Swap.com
- Type: Private^{[citation needed]}
- Industry: Consignment
- Founded: August 2012 in Woodridge, Illinois
- Founders: Juha Koponen; Jussi Koskinen;
- Defunct: 2023
- Headquarters: Downers Grove, IL, United States
- Key people: Antonio Gallizio (CEO); Juha Koponen (Co-founder & Chief Data Scientist); Jussi Koskinen (Co-Founder & Chief Technology & Product Officer);
- Products: Pre-owned Baby, Kids’, Maternity, Men's and Women’s Clothing and accessories
- Website: swap.com

= Swap.com =

Online thrift store

Swap.com was an online thrift and consignment store offering pre-owned baby, kid's, maternity, men's and women's apparel and accessories. The company operated out of the Chicago suburb of Downers Grove, Illinois with a fulfillment center based in Rocky Mount, North Carolina.

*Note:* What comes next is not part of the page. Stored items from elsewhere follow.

-- ==== Sys2Proof/Machine/Driver.lean ====
section
/-! DEFINITION. The environment's stream walker, which drives the block with RESOLVE through the machine's own step
(43_environment_contract.md, R197 to R203). It is outside the block (R5; log 9). -/

namespace Sys2Proof.Machine

/-- What one driver step reads of the engine's buffer: a byte for each address. While the engine writes, the spec does
not say whether the classifier's read, the window's `MemRead` and the bytes the step shows are one read (R57, R197).
DESIGN CHOICE (log 12): each is a read of its own, of any contents; a quiet engine gives all three the same.
Past the buffer `shown` holds what a dump or a data directive shows there: any value (R203, I11). -/
structure Reads where
  /-- The buffer as the classifier reads it. -/
  classified : Nat → Byte
  /-- The buffer as `MemRead` samples it for the window. -/
  sampled : Nat → Byte
  /-- The bytes a line shows. -/
  shown : Nat → Byte

/-- The reads of a step during which the engine does not write: `buf` three times; past it, dumps show `past`. -/
def Reads.quiet (buf : List Byte) (past : Nat → Byte) : Reads :=
  { classified := fun a => buf.getD a 0, sampled := fun a => buf.getD a 0, shown := fun a => buf.getD a (past a) }

/-- One line of the driver's output (R202); the texts are the renderer's, their format is not specified. -/
inductive Line where
  | label (entry : LabelEntry) (ref : Option (Nat × Nat))
  | instruction (i : DecodedInstruction) (raw : List Byte)
  | data (addr len : Nat) (raw : List Byte)
  | dump (addr : Nat) (b0 b1 : Byte)
  deriving DecidableEq, Repr

/-- The driver's own state: the command port it uses (R235), `BUF_LEN`, the decode address and the end of its address
window (R197, R203), the records of its walk (R193), and what it has put out (R202). -/
structure DriverState where
  port : Nat
  bufLen : Nat
  addr : Nat
  endAddr : Nat
  records : List JumpCallRecord
  output : List Line
  deriving DecidableEq, Repr

/-- The driver at the start of a walk over `[start, stop)` (R203). -/
def driverStart (port bufLen start stop : Nat) : DriverState :=
  { port := port, bufLen := bufLen, addr := start, endAddr := stop, records := [], output := [] }

/-- A walk is over a window with `END ≤ BUF_LEN` (R203); there is no other walk. -/
def driverStart? (port bufLen start stop : Nat) : Option DriverState :=
  if stop ≤ bufLen then some (driverStart port bufLen start stop) else none

/-- How a driver step ends (R197, R198, R203). -/
inductive DriverOutcome where
  /-- It goes on. -/
  | running (s : State) (d : DriverState)
  /-- `stop(done)`. -/
  | done (s : State) (d : DriverState)
  /-- `stop(fault rc)`: a configuration fault (R198). -/
  | fault (rc : RespCode) (s : State) (d : DriverState)
  /-- The block has no such port, or did not answer: no case of the spec; the model's own (log 3). -/
  | noAnswer
  deriving DecidableEq, Repr

/-- An event put on a command port now, before whatever is already announced: one step of the machine (R61). -/
def State.issue (s : State) (e : Event) : Host.Outcome State Fault Refusal := step { s with input := e :: s.input }

/-- The buffer of `BUF_LEN` bytes as a list, for the classifier (R197). -/
def bufferOf (bufLen : Nat) (f : Nat → Byte) : List Byte := (List.range bufLen).map f

/-- `classify(buffer, addr)`: the bytes consumed as data, 0 for code (R197). -/
def dataLength (env : Environment) (r : Reads) (d : DriverState) : Nat :=
  env.classify (bufferOf d.bufLen r.classified) d.addr

/-- `a = min(6, BUF_LEN - addr)`: the bytes left in the buffer, at most six (R197). -/
def bytesLeft (d : DriverState) : Nat := min winBytes (d.bufLen - d.addr)

/-- Byte `j` of the window: the buffer's, or zero padding past it (R197, R203). -/
def sampledByte (r : Reads) (d : DriverState) (j : Nat) : Byte :=
  if d.addr + j < d.bufLen then r.sampled (d.addr + j) else 0

/-- `MemRead(addr, a)` followed by zero bytes (R197). -/
def driverWindow (r : Reads) (d : DriverState) : Window :=
  { w0 := sampledByte r d 0, w1 := sampledByte r d 1, w2 := sampledByte r d 2, w3 := sampledByte r d 3,
    w4 := sampledByte r d 4, w5 := sampledByte r d 5 }

/-- The RESOLVE the driver issues: the window, `avail = a` (R197). -/
def driverResolve (r : Reads) (d : DriverState) : Instr :=
  .resolve (driverWindow r d) (BitVec.ofNat 3 (bytesLeft d))

/-- The `n` bytes a line at the decode address shows. -/
def shownBytes (r : Reads) (d : DriverState) (n : Nat) : List Byte :=
  (List.range n).map (fun j => r.shown (d.addr + j))

/-- The Data branch of R197: a data directive over `n` bytes. -/
def driverData (r : Reads) (n : Nat) (d : DriverState) : DriverState :=
  { d with addr := d.addr + n, output := d.output ++ [.data d.addr n (shownBytes r d n)] }

/-- The label line of R197, shown where the scan `labels` has a record to the address (R194, R195, R200). -/
def labelLines (env : Environment) (labels : List JumpCallRecord) (a : Nat) : List Line :=
  match labelFor env labels a with
  | some entry => [.label entry (firstReference labels a)]
  | none => []

/-- The records after the emitter has seen a hit (R193). -/
def recordHit (env : Environment) (q : Resp) (d : DriverState) : List JumpCallRecord :=
  match env.target q.mid q.tag q.fmask q.fval d.addr with
  | some t => recordJump d.records d.addr t q.mid
  | none => d.records

/-- The hit branch of R197: label line, instruction line, record, advance by `consume`. -/
def driverHit (env : Environment) (r : Reads) (labels : List JumpCallRecord) (q : Resp) (d : DriverState) :
    DriverState :=
  { d with
    addr := d.addr + q.consume
    records := recordHit env q d
    output := d.output ++ labelLines env labels d.addr ++ [.instruction (emit env q d.addr) (shownBytes r d q.len)] }

/-- The miss branch of R197: a raw two-byte dump, advance by 2. Its second byte is any value where it lies past the
buffer (R203, I11). No label line stands before it, as R197 has it; nothing may rely on that (D41, N20; log 9). -/
def driverDump (r : Reads) (d : DriverState) : DriverState :=
  { d with
    addr := d.addr + 2
    output := d.output ++ [.dump d.addr (r.shown d.addr) (r.shown (d.addr + 1))] }

/-- One driver step (R197): the RESOLVE goes through the machine's step on the driver's port. What the step reads of
the engine's buffer is `r`, three reads that may differ while the engine writes (DESIGN CHOICE, log 12). `labels` holds
the records of a complete scan (R200); Machine/Views.lean ties it to one. -/
def driverStep (env : Environment) (r : Reads) (labels : List JumpCallRecord) (s : State) (d : DriverState) :
    DriverOutcome :=
  if d.endAddr ≤ d.addr then .done s d
  else if 0 < dataLength env r d then .running s (driverData r (dataLength env r d) d)
  else
    match s.issue (.command d.port (encode (driverResolve r d))) with
    | .next s' =>
      match s'.resp[d.port]? with
      | none => .noAnswer
      | some q =>
        if q.rc = .ok then .running s' (driverHit env r labels q d)
        else if q.rc = .noMatch then .running s' (driverDump r d)
        else .fault q.rc s' d
    | .fault _ => .noAnswer
    | .refused _ => .noAnswer

/-- One turn of a walk: a driver step, or an event that another user of the block puts on a port between two driver
steps (R61, R201, R258). -/
inductive Turn where
  | mine (r : Reads)
  | other (e : Event)

/-- A walk, turn by turn in the order of the commands, until the driver stops or the turns end. -/
def driverWalk (env : Environment) (labels : List JumpCallRecord) :
    List Turn → State → DriverState → DriverOutcome
  | [], s, d => .running s d
  | .other e :: rest, s, d =>
    match s.issue e with
    | .next s' => driverWalk env labels rest s' d
    | .fault _ => .noAnswer
    | .refused _ => .noAnswer
  | .mine r :: rest, s, d =>
    match driverStep env r labels s d with
    | .running s' d' => driverWalk env labels rest s' d'
    | .done s' d' => .done s' d'
    | .fault rc s' d' => .fault rc s' d'
    | .noAnswer => .noAnswer

end Sys2Proof.Machine
end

The sellers' priced their own items and Swap.com handles the fulfillment and returns process for items sold.

==Platform==
Swap.com was a platform for buying and selling used items. Sellers sent their items to the Swap.com fulfillment center in Rocky Mount, North Carolina. After checking the items for quality, Swap.com individually packaged hold the items in their warehouse for sale to a shopper on the platform. Swap.com charged a service fee of $1.50 + 30% of the selling price of each item, as well as a $11.99 per box inbound fee for processing and listing items that were sent to its logistics center.

== History ==
The service started in late 2012 when Netcycler Inc. acquired Swaptree, operating on the Swap.com domain. The company closed Swaptree and launched what is now Swap.com in 2013 in 12,000 square foot facility in Addison, IL and relocated to a 67,000 square foot facility in Bolingbrook, IL in 2014, and in September 2015 relocated to a larger 360,000 square foot facility in Bolingbrook.

In March 2014, Swap.com launched a women's apparel service with 25,000 women's apparel and accessory items and launched men's apparel in June 2016. The service was the largest online consignment retailer with more than 2,000,000 items available for purchase.

Growth was supported by outside financing and innovation programs. In December 2014, Swap.com announced a $4 million Series A round. In 2016, it reported raising a $20 million Series B round.

In 2019, Swap.com reported an overall turnover of $15 Million. The company was growing with an average quarterly growth rate of over 30 percent, which is expected to continue.

On 17 February 2023, Eagle Filters Group, a company holding a 15% stake in the firm, wrote down its book value of Swap.com shares to zero.